In summary, none of the examined NBR types is suitable for long-term contact with neat TPO due to the pronounced loss in mechanical performance. However, blends with low TPO content show a decrease in mechanical characteristics comparable to neat DF, suggesting their potential suitability for application as a fuel.

5. Conclusions

In this study, tyre pyrolysis oil (TPO) was analyzed, and the characteristic properties of its blends with diesel fuel (DF) were determined. The sorption behaviour of these blends and the resulting changes in the mechanical properties of nitrile-butadiene rubber (NBR) were investigated.
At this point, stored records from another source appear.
/-- R155: every item of a layout of integer items is read at its running offset, big-endian, signed items sign extended;
only the prefix is read; a shorter payload is MalformedPayload. Inside a decoder, at a cursor on a byte boundary, it gives
what UNPACK_FIXED gives of the payload from that byte on, and moves the cursor past it (R172). -/
def Obligations.UnpackFixedReadsEveryItem : Prop :=
  ∀ (s : State) (p : List Byte) (l : List Item),
    (.f4 ∉ l → layoutSize l ≤ p.length →
      ∃ vs, exec (.unpackFixed p l) s =
          .next { s with pay := p, pos := layoutSize l, items := vs, ret := some (.items vs) } ∧
        vs.length = l.length ∧
        ∀ k i, l[k]? = some i →
          let raw := be ((p.drop (layoutSize (l.take k))).take (itemSize i))
          vs[k]? = some (if i = .s1 ∨ i = .s2 ∨ i = .s4 then signExtend raw (8 * itemSize i) else (raw : Int))) ∧
    (.f4 ∉ l → p.length < layoutSize l → exec (.unpackFixed p l) s = .next s.raiseMalformed) ∧
    ∀ (c : Config) (t : Fields) (j a : Nat), .f4 ∉ l →
      (a + layoutSize l ≤ p.length → ∃ vs, unpackFixed (p.drop a) l = .ok vs ∧
        exec (.unpackFixed (p.drop a) l) s =
          .next { s with pay := p.drop a, pos := layoutSize l, items := vs, ret := some (.items vs) } ∧
        runParser c p t j (8 * a) (.unpack l) = .ok (.list (valuesOf (vs.map .int)), 8 * (a + layoutSize l))) ∧
      (l ≠ [] → p.length < a + layoutSize l → runParser c p t j (8 * a) (.unpack l) = .malformed)

/-- R79, R155: each layout character reads its item at the running byte index, big-endian, and moves the index past it;
past the end MalformedPayload; `!` consumes no byte. -/
def Obligations.LayoutCharactersReadTheirItems : Prop :=
  (∀ s : State, exec .layNetwork s = .next { s with pos := 0, items := [] }) ∧
  (∀ (s : State) (i : Instr) (n : Nat), (i, n) ∈ [(Instr.layU32, 4), (.layU16, 2), (.layU8, 1)] →
    (s.pos + n ≤ s.pay.length →
      exec i s = .next { s with pos := s.pos + n, items := s.items ++ [(be ((s.pay.drop s.pos).take n) : Int)],
                                ret := some (.value (.int (be ((s.pay.drop s.pos).take n)))) }) ∧
    (s.pay.length < s.pos + n → exec i s = .next s.raiseMalformed)) ∧
  ∀ s : State,
    (s.pos < s.pay.length →
      exec .layS8 s = .next { s with pos := s.pos + 1, items := s.items ++ [(s.pay.getD s.pos 0).toInt],
                                     ret := some (.value (.int (s.pay.getD s.pos 0).toInt)) }) ∧
    (s.pay.length ≤ s.pos → exec .layS8 s = .next s.raiseMalformed)

/-- R155, R79: UNPACK_FIXED on a payload long enough is the layout's characters, `!` first, run one at a time. -/
def Obligations.UnpackFixedIsItsCharactersInOrder : Prop :=
  ∀ (s t : State) (p : List Byte) (l : List Item) (rows : List Instr), l.mapM itemRow = some rows →
    layoutSize l ≤ p.length → exec (.unpackFixed p l) s = .next t →
    ∃ u, runRows (.layNetwork :: rows) { s with pay := p } = .next u ∧ u.items = t.items ∧ u.pos = t.pos

/-- R157: the continuation under the payload's length; any length the map lacks, longer or shorter, is
MalformedPayload. Inside a decoder the continuation is run at the cursor. -/
def Obligations.LengthSelectsContinuation : Prop :=
  ∀ (s : State) (p : List Byte) (e : Alts),
    (∀ d, altAt p.length e = some d → exec (.lensel p e) s = .next { s with pay := p, ret := some (.selected d) }) ∧
    (e.hasKey p.length = false → exec (.lensel p e) s = .next s.raiseMalformed) ∧
    (e.hasKey p.length = true → ∃ d, altAt p.length e = some d) ∧
    ∀ (c : Config) (t : Fields) (j cur : Nat),
      (∀ d, altAt p.length e = some d → runParser c p t j cur (.lensel e) = runParser c p t j cur d) ∧
      (e.hasKey p.length = false → runParser c p t j cur (.lensel e) = .malformed)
The objective of the study was to understand the TPO diffusion behaviour in elastomeric materials and to evaluate the feasibility of TPO as a fuel component.

Through detailed analysis using 2D-GC/MS, complementary analytical techniques such as infrared and NMR spectroscopy become more informative, allowing for the acquisition of more precise data. This combination of analytical methods enables a comprehensive and detailed understanding of the chemical composition. Chemical analysis revealed several notable differences between the composition of TPO and DF. Compared to DF, TPO contains the following:

• Higher monoaromatic and polyaromatic contents. This property makes TPO a potential blending component for aromatic-free synthetic fuels.
• Higher sulphur content. Desulfurization is required to reduce the sulphur concentration to within the target range. Alternatively, due to its high sulphur content and correspondingly low value in the high frequency reciprocating rig test, TPO could be considered as a blend component for lubricating oils.
• Higher proportions of olefinic compounds. Hydrogenation is necessary to saturate olefins and improve oxidation stability, thereby expanding the possible applications of both neat TPO and its blends with other fuels and oils.
• Larger amounts of low- and high-boiling components. Distillation of TPO to separate these fractions could produce a cut similar to DF, potentially lowering the polyaromatic content, as these are typically found in the high-boiling fraction, and raising the flash point by removing low-boiling compounds.

Without further chemical processing, the use of TPO in its raw form may present challenges. When blended at 1 vol% and 5 vol% with DF, most characteristic parameters remain within the target ranges specified by DIN EN 590, with the exception of sulphur content. However, under specific circumstances, such as emergencies or fuel shortages, use could be permitted according to StVZO § 70(4).

TPO exhibits strong affinity towards NBR, leading to rapid and substantial mass uptake and increasing volume during sorption. This pronounced swelling significantly reduces mechanical stability properties such as hardness, tensile strength, and elongation at break, thereby permanently affecting the viscoelastic behaviour of the elastomer. With increasing nitrile content, TPO uptake decreases, but equilibrium mass uptake is reached markedly faster for TPO than for DF. Increasing TPO content in DF results in proportionally higher absorption and diffusion coefficients, with a linear relationship observed between these parameters and the TPO volume fraction. Blends containing 1 vol% and 5 vol% TPO show no critical deviations in mass uptake, volume expansion, or mechanical properties compared to neat DF.

Further research is required to elucidate the interactions between individual TPO components and NBR. Analytical methods could be used to monitor the sorption of individual compounds, as unsaturated components or acids in TPO may react chemically with NBR, potentially altering its molecular structure and thus permanently impairing its mechanical performance.